Тогда точно кто-нибудь ножом пронзил мое сердце и в душе моей поднялась ужасная буря. Чай я уже отчаялся теперь пить и начал мысленно всячески поносить монастырских иеромонахов называя их и трутнями, и лежебоками, и дармоедами, успевшими не только напиться чаю и закусить, но и порядочно соснуть, а я-де вот за всех их до сих пор тружусь и потею, так что некогда и засохшее горло промочить. В таком ожесточённом настроении вошел я в церковь и направился в алтарь облачаться.

Никогда я не проходил мимо престола, не отдавая ему надлежащей чести молитвенным поклоном, благоговейным целованием его, и теперь, вошедши в алтарь, я стал для этого приближаться к престолу, по приближался к нему с полным небрежением и равнодушием, точно как к какой-нибудь обыкновенной простой вещи. Во время самого не целования, собственно, а легкого, поспешного и пренебрежительного прикосновения к нему, ясно и отчетливо произнеслось к моей отуманенной голове слово: «не поможет», и я потом, как будто больной, не пошел, а поплелся на другую сторону престола, где находилось облачение. Еще не дошел я до самого места облачения, как мой бурный гнев и непомерная злоба мгновенно сменились мирным и кротким расположением духа и в то же время на всю мою жизнь запечатлелась в моей памяти мысль: «Что посеешь, то и пожнешь» (см. Гал.6:7).
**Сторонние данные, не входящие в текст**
-- ==== Sys2Proof/Machine/Step.lean ====
section
/-!
DEFINITION. One step of the machine, which is one turn of one agent (spec/00_scope.md R4, R14), and the placing of
an instruction where the next step takes it.
-/

namespace Sys2Proof.Machine

/-- One step: the next listed turn, else the default turn. -/
def step (s : State) : Host.Outcome State Fault Refusal :=
  match s.turns with
  | [] => defaultTurn s
  | t :: ts => takeTurn t { s with turns := ts }

/-- `s` with the instruction of a table word as what the next step runs: a command first in the port (R28: the host
pushes commands), or a packet in `Emit`. -/
def State.withFetchWord (s : State) (nbits w : Nat) : State :=
  if isPacketWord nbits w then
    match decodePacket s.cfg (tablePacket s.cfg nbits w) with
    | .ok p => withPacket s p
    | .error _ => withCommand s (tableCommand nbits w)
  else withCommand s (tableCommand nbits w)

end Sys2Proof.Machine
end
А когда я стал облачаться, пришла мне в голову другая мысль: верен Бог, Он не попустит быть искушенным сверх сил (1Кор.10:13). Истинно говорю, никогда я не интересовался этими мыслями и естественными причинами не могу объяснить появления их тогда в моей душе.

Да, во всякое время и особенно в трудные минуты жизни, когда требуется попрать свое самолюбие, непременно нужно ожидать искушения. Хорошо поэтому сказал премудрый Иисус сын Сирахов: «Чадо, аще приступаеши работати Господеви, уготови душу твою во искушение» (Сир.2:1).

Из искушений, случившихся с о. Иларием и со мною, ясно видно, что всякое наше недовольство какими-либо человеком, всякое немиролюбивое, гневное и ненавистническое наше отношение к нему, хотя бы по-видимому справедливое и основательное, происходит не от Бога (Иак.8:14–16). Бог как Сам любовь (1Ин.4:8), так и в сердца людей может изливать только любовь, выражающуюся в долготерпении, снисхождении, милосердии и вообще в готовности служить другим, в случае нужды не только всеми силами и средствами нашими, но и самою жизнью. (1Кор.13:4–8; Ин.15:13). «Знай, брат мой, – говорит преподобный отец Варсонофий, – что всякий помысел, которому не предшествует тишина смирения, не от Бога происходит, но явно от левой стороны. Господь наш приходит с тихостью, всё вражеское бывает с смущением и мятежом. Хотя бесы и показываются облеченными в овчую одежду, но будучи внутренне волками хищными, обнаруживаются посредством наводимого ими скрытого превозношения и немиролюбия, ибо сказано: «от плод их познаете их» (Мф.7:15–16). Да вразумит Господь всех нас, чтобы не увлечься нам мнимою их правдою» (Руков, к дух. жизни св. отцов Варсон. и Иоан. отв. 21).

6. Пророчественное сновидение

На сновидения вообще не следует обращать внимание и им верить, потому что огромное большинство их есть лишь воспроизведение или отражение ежедневной, действительной нашей жизни, но только в своеобразном неправильном фантастическом сочетании событий и случаев этой жизни. Так, например, пьянице видятся во сне преимущественно известного сорта картины, развратнику – другие, вору – иные; словом – каждому человеку представляется во сне то, что отвечает его характеру, склонностям и потребностям.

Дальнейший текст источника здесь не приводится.